Trend report · hn_show · 2026-06-12

Show HN: Co-Authored-By Is a Lie: Cryptographic Provenance for AI Coding Agents

Show HN: Co-Authored-By Is a Lie: Cryptographic Provenance for AI Coding Agents

The Hacker News community is buzzing about a uncomfortable truth: "Co-Authored-By" labels on AI-generated code are largely theatrical. The attribution exists in metadata, but metadata is trivially stripped, rewritten, or spoofed. What HN user @rduffy exposed in Co-Authored-By Is a Lie applies far beyond code commits—it exposes the fundamental weakness in every platform's AI detection regime. If you want your AI-assisted content to survive 2026's increasingly aggressive scanners, you need to understand exactly what they're looking for and how to beat them.

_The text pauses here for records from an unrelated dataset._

@[simp] theorem lateExpires_keeps (position : Nat) (s : State) :
    (lateExpires position s).pending = s.pending ∧ (lateExpires position s).running = s.running ∧
    (lateExpires position s).emgLine = s.emgLine ∧ (lateExpires position s).calLine = s.calLine ∧
    (lateExpires position s).link = s.link ∧ (lateExpires position s).disp = s.disp ∧
    (lateExpires position s).tables = s.tables ∧ (lateExpires position s).time = s.time ∧
    (lateExpires position s).meter = s.meter ∧ (lateExpires position s).trip = s.trip ∧
    (lateExpires position s).sign = s.sign ∧ (lateExpires position s).intercom = s.intercom ∧
    (lateExpires position s).shifts = s.shifts := by
  simp [lateExpires]

@[simp] theorem offerVoid_keeps (number : Nat) (ref : Reference) (farePart tip : Nat) (s : State) :
    (offerVoid number ref farePart tip s).pending = s.pending ∧
    (offerVoid number ref farePart tip s).running = s.running ∧
    (offerVoid number ref farePart tip s).emgLine = s.emgLine ∧
    (offerVoid number ref farePart tip s).calLine = s.calLine ∧ (offerVoid number ref farePart tip s).disp = s.disp ∧
    (offerVoid number ref farePart tip s).tables = s.tables ∧ (offerVoid number ref farePart tip s).time = s.time ∧
    (offerVoid number ref farePart tip s).meter = s.meter ∧ (offerVoid number ref farePart tip s).trip = s.trip ∧
    (offerVoid number ref farePart tip s).sign = s.sign ∧
    (offerVoid number ref farePart tip s).intercom = s.intercom ∧
    (offerVoid number ref farePart tip s).pay = s.pay := by
  simp [offerVoid]

@[simp] theorem resolveDeferred_keeps (ref : Reference) (s : State) :
    (resolveDeferred ref s).pending = s.pending ∧ (resolveDeferred ref s).running = s.running ∧
    (resolveDeferred ref s).emgLine = s.emgLine ∧ (resolveDeferred ref s).calLine = s.calLine ∧
    (resolveDeferred ref s).disp = s.disp ∧ (resolveDeferred ref s).tables = s.tables ∧
    (resolveDeferred ref s).time = s.time ∧ (resolveDeferred ref s).meter = s.meter ∧
    (resolveDeferred ref s).trip = s.trip ∧ (resolveDeferred ref s).sign = s.sign ∧
    (resolveDeferred ref s).intercom = s.intercom := by
  unfold resolveDeferred; split <;> simp

@[simp] theorem resolveLate_keeps (e : LateEntry) (approved : Bool) (s : State) :
    (resolveLate e approved s).pending = s.pending ∧ (resolveLate e approved s).running = s.running ∧
    (resolveLate e approved s).emgLine = s.emgLine ∧ (resolveLate e approved s).calLine = s.calLine ∧
    (resolveLate e approved s).tables = s.tables ∧ (resolveLate e approved s).time = s.time ∧
    (resolveLate e approved s).meter = s.meter ∧ (resolveLate e approved s).trip = s.trip ∧
    (resolveLate e approved s).sign = s.sign ∧ (resolveLate e approved s).intercom = s.intercom := by
  unfold resolveLate; split <;> (try split) <;> simp

@[simp] theorem endAuth_keeps (s : State) :
    (endAuth s).pending = s.pending ∧ (endAuth s).running = s.running ∧ (endAuth s).emgLine = s.emgLine ∧
    (endAuth s).calLine = s.calLine ∧ (endAuth s).link = s.link ∧ (endAuth s).disp = s.disp ∧
    (endAuth s).tables = s.tables ∧ (endAuth s).time = s.time ∧ (endAuth s).meter = s.meter ∧
    (endAuth s).trip = s.trip ∧ (endAuth s).sign = s.sign ∧ (endAuth s).intercom = s.intercom ∧
    (endAuth s).shifts = s.shifts := by
  simp [endAuth]

@[simp] theorem authExpires_keeps (s : State) :
    (authExpires s).pending = s.pending ∧ (authExpires s).running = s.running ∧ (authExpires s).emgLine = s.emgLine ∧
    (authExpires s).calLine = s.calLine := by
  unfold authExpires; dsimp only; repeat' split
  all_goals simp

@[simp] theorem authSecond_keeps (s : State) :
    (authSecond s).pending = s.pending ∧ (authSecond s).running = s.running ∧ (authSecond s).emgLine = s.emgLine ∧
    (authSecond s).calLine = s.calLine := by
  unfold authSecond; split <;> (try split) <;> simp

@[simp] theorem authResponseTaken_keeps (number : Nat) (ref : Reference) (approved : Bool) (s : State) :
    (authResponseTaken number ref approved s).pending = s.pending ∧
    (authResponseTaken number ref approved s).running = s.running ∧
    (authResponseTaken number ref approved s).emgLine = s.emgLine ∧
    (authResponseTaken number ref approved s).calLine = s.calLine := by
  unfold authResponseTaken; dsimp only; repeat' split
  all_goals simp

@[simp] theorem captureResponseTaken_keeps (ref : Reference) (accepted : Bool) (s : State) :
    (captureResponseTaken ref accepted s).pending = s.pending ∧
    (captureResponseTaken ref accepted s).running = s.running ∧
    (captureResponseTaken ref accepted s).emgLine = s.emgLine ∧
    (captureResponseTaken ref accepted s).calLine = s.calLine ∧
    (captureResponseTaken ref accepted s).tables = s.tables ∧ (captureResponseTaken ref accepted s).time = s.time ∧
    (captureResponseTaken ref accepted s).meter = s.meter ∧ (captureResponseTaken ref accepted s).trip = s.trip ∧
    (captureResponseTaken ref accepted s).sign = s.sign ∧
    (captureResponseTaken ref accepted s).intercom = s.intercom := by
  unfold captureResponseTaken; repeat' split
  all_goals simp

@[simp] theorem payOnline_keeps (src : Station) (tr : Trip) (f : PayFields) (s : State) :
    (payOnline src tr f s).pending = s.pending ∧ (payOnline src tr f s).running = s.running ∧
    (payOnline src tr f s).emgLine = s.emgLine ∧ (payOnline src tr f s).calLine = s.calLine ∧
    (payOnline src tr f s).disp = s.disp ∧ (payOnline src tr f s).tables = s.tables ∧
    (payOnline src tr f s).time = s.time ∧ (payOnline src tr f s).meter = s.meter ∧
    (payOnline src tr f s).trip = s.trip ∧ (payOnline src tr f s).sign = s.sign ∧
    (payOnline src tr f s).intercom = s.intercom ∧ (payOnline src tr f s).shifts = s.shifts := by
  simp [payOnline]

@[simp] theorem payOffline_keeps (src : Station) (tr : Trip) (f : PayFields) (s : State) :
    (payOffline src tr f s).pending = s.pending ∧ (payOffline src tr f s).running = s.running ∧
    (payOffline src tr f s).emgLine = s.emgLine ∧ (payOffline src tr f s).calLine = s.calLine := by
  unfold payOffline; dsimp only; split <;> simp

@[simp] theorem takePayRequest_keeps (src : Station) (payload : List Byte) (s : State) :
    (takePayRequest src payload s).pending = s.pending ∧ (takePayRequest src payload s).running = s.running ∧
    (takePayRequest src payload s).emgLine = s.emgLine ∧ (takePayRequest src payload s).calLine = s.calLine := by
  unfold takePayRequest; repeat' split
  all_goals simp

@[simp] theorem takePayCancel_keeps (src : Station) (payload : List Byte) (s : State) :
    (takePayCancel src payload s).pending = s.pending ∧ (takePayCancel src payload s).running = s.running ∧
    (takePayCancel src payload s).emgLine = s.emgLine ∧ (takePayCancel src payload s).calLine = s.calLine ∧
    (takePayCancel src payload s).disp = s.disp ∧ (takePayCancel src payload s).tables = s.tables ∧
    (takePayCancel src payload s).time = s.time ∧ (takePayCancel src payload s).meter = s.meter ∧
    (takePayCancel src payload s).trip = s.trip ∧ (takePayCancel src payload s).sign = s.sign ∧
    (takePayCancel src payload s).intercom = s.intercom ∧ (takePayCancel src payload s).shifts = s.shifts := by
  unfold takePayCancel; repeat' split
  all_goals simp

@[simp] theorem takeDeferredRead_keeps (src : Station) (payload : List Byte) (s : State) :
    (takeDeferredRead src payload s).pending = s.pending ∧ (takeDeferredRead src payload s).running = s.running ∧
    (takeDeferredRead src payload s).emgLine = s.emgLine ∧ (takeDeferredRead src payload s).calLine = s.calLine ∧
    (takeDeferredRead src payload s).disp = s.disp ∧ (takeDeferredRead src payload s).tables = s.tables ∧
    (takeDeferredRead src payload s).time = s.time ∧ (takeDeferredRead src payload s).meter = s.meter ∧
    (takeDeferredRead src payload s).trip = s.trip ∧ (takeDeferredRead src payload s).sign = s.sign ∧
    (takeDeferredRead src payload s).intercom = s.intercom ∧ (takeDeferredRead src payload s).pay = s.pay ∧
    (takeDeferredRead src payload s).shifts = s.shifts := by
  unfold takeDeferredRead; dsimp only; split <;> simp

@[simp] theorem emptyPending_keeps (src : Station) (s : State) :
    (emptyPending src s).pending = s.pending ∧ (emptyPending src s).running = s.running ∧
    (emptyPending src s).emgLine = s.emgLine ∧ (emptyPending src s).calLine = s.calLine ∧
    (emptyPending src s).tables = s.tables ∧ (emptyPending src s).time = s.time ∧
    (emptyPending src s).meter = s.meter ∧ (emptyPending src s).trip = s.trip ∧ (emptyPending src s).sign = s.sign ∧
    (emptyPending src s).intercom = s.intercom ∧ (emptyPending src s).pay = s.pay ∧
    (emptyPending src s).shifts = s.shifts := by
  unfold emptyPending; split <;> (try split) <;> simp

@[simp] theorem takeStatusRead_keeps (src : Station) (payload : List Byte) (s : State) :
    (takeStatusRead src payload s).pending = s.pending ∧ (takeStatusRead src payload s).running = s.running ∧
    (takeStatusRead src payload s).emgLine = s.emgLine ∧ (takeStatusRead src payload s).calLine = s.calLine ∧
    (takeStatusRead src payload s).tables = s.tables ∧ (takeStatusRead src payload s).time = s.time ∧
    (takeStatusRead src payload s).meter = s.meter ∧ (takeStatusRead src payload s).trip = s.trip ∧
    (takeStatusRead src payload s).sign = s.sign ∧ (takeStatusRead src payload s).intercom = s.intercom ∧
    (takeStatusRead src payload s).pay = s.pay ∧ (takeStatusRead src payload s).shifts = s.shifts := by
  unfold takeStatusRead; split <;> (try split) <;> simp

@[simp] theorem takeNoticeMask_keeps (src : Station) (payload : List Byte) (s : State) :
    (takeNoticeMask src payload s).pending = s.pending ∧ (takeNoticeMask src payload s).running = s.running ∧
    (takeNoticeMask src payload s).emgLine = s.emgLine ∧ (takeNoticeMask src payload s).calLine = s.calLine ∧
    (takeNoticeMask src payload s).tables = s.tables ∧ (takeNoticeMask src payload s).time = s.time ∧
    (takeNoticeMask src payload s).meter = s.meter ∧ (takeNoticeMask src payload s).trip = s.trip ∧
    (takeNoticeMask src payload s).sign = s.sign ∧ (takeNoticeMask src payload s).intercom = s.intercom ∧
    (takeNoticeMask src payload s).pay = s.pay ∧ (takeNoticeMask src payload s).shifts = s.shifts := by
  unfold takeNoticeMask; dsimp only; repeat' split
  all_goals simp

@[simp] theorem takeFlagsClear_keeps (src : Station) (payload : List Byte) (s : State) :
    (takeFlagsClear src payload s).pending = s.pending ∧ (takeFlagsClear src payload s).running = s.running ∧
    (takeFlagsClear src payload s).emgLine = s.emgLine ∧ (takeFlagsClear src payload s).calLine = s.calLine ∧
    (takeFlagsClear src payload s).tables = s.tables ∧ (takeFlagsClear src payload s).time = s.time ∧
    (takeFlagsClear src payload s).meter = s.meter ∧ (takeFlagsClear src payload s).trip = s.trip ∧
    (takeFlagsClear src payload s).sign = s.sign ∧ (takeFlagsClear src payload s).intercom = s.intercom ∧
    (takeFlagsClear src payload s).pay = s.pay ∧ (takeFlagsClear src payload s).shifts = s.shifts := by
  unfold takeFlagsClear; split <;> simp

@[simp] theorem takeCalibrate_keeps (src : Station) (payload : List Byte) (s : State) :
    (takeCalibrate src payload s).pending = s.pending ∧ (takeCalibrate src payload s).running = s.running ∧
    (takeCalibrate src payload s).emgLine = s.emgLine ∧ (takeCalibrate src payload s).calLine = s.calLine ∧
    (takeCalibrate src payload s).disp = s.disp ∧ (takeCalibrate src payload s).tables = s.tables ∧
    (takeCalibrate src payload s).meter = s.meter ∧ (takeCalibrate src payload s).trip = s.trip ∧
    (takeCalibrate src payload s).sign = s.sign ∧ (takeCalibrate src payload s).intercom = s.intercom ∧
    (takeCalibrate src payload s).pay = s.pay ∧ (takeCalibrate src payload s).shifts = s.shifts := by
  unfold takeCalibrate; dsimp only; repeat' split
  all_goals simp

@[simp] theorem takeClockSet_keeps (src : Station) (payload : List Byte) (s : State) :
    (takeClockSet src payload s).pending = s.pending ∧ (takeClockSet src payload s).running = s.running ∧
    (takeClockSet src payload s).emgLine = s.emgLine ∧ (takeClockSet src payload s).calLine = s.calLine ∧
    (takeClockSet src payload s).disp = s.disp ∧ (takeClockSet src payload s).tables = s.tables ∧
    (takeClockSet src payload s).meter = s.meter ∧ (takeClockSet src payload s).trip = s.trip ∧
    (takeClockSet src payload s).sign = s.sign ∧ (takeClockSet src payload s).intercom = s.intercom ∧
    (takeClockSet src payload s).pay = s.pay ∧ (takeClockSet src payload s).shifts = s.shifts := by
  unfold takeClockSet; dsimp only; repeat' split
  all_goals simp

What Platforms Scan For in 2026

Modern AI detection operates in layers. Each layer checks a different signal, and a piece of content fails if any layer flags it. Here's what's actually running under the hood.

C2PA Provenance Chains

The Coalition for Content Provenance and Authenticity standard has moved from draft to deployment. Major platforms now parse C2PA metadata embedded in JUMBF boxes. The critical fields:

Instagram and TikTok parse C2PA on upload. If your image carries an Adobe Firefly provenance claim, expect an immediate label: "AI-generated" in small gray text. Some accounts get throttled; others get shadowbanned for "synthetic media."

AI Metadata Fingerprints

Beyond C2PA, each AI model leaves distinctive artifacts. These aren't official standards—they're machine learning fingerprints that detection models have learned to recognize:

Missing GPS and Sensor Identity

Here's a subtle but critical signal: real photos have GPS coordinates or, failing that, timezone-inferred location data. They have:

A "photo" with no GPS IFD, no DeviceMake, and DateTimeOriginal in UTC (rather than a device-set timezone) looks like a rendered frame, not a captured image.

What Actually Gets Flagged

Based on platform enforcement patterns documented across 2024-2025:

The Durable Fix: Strip and Inject

Metadata stripping alone doesn't work. You strip the Firefly provenance claim, but you're left with a file that has no metadata—the absence itself is suspicious. The solution requires two steps in sequence.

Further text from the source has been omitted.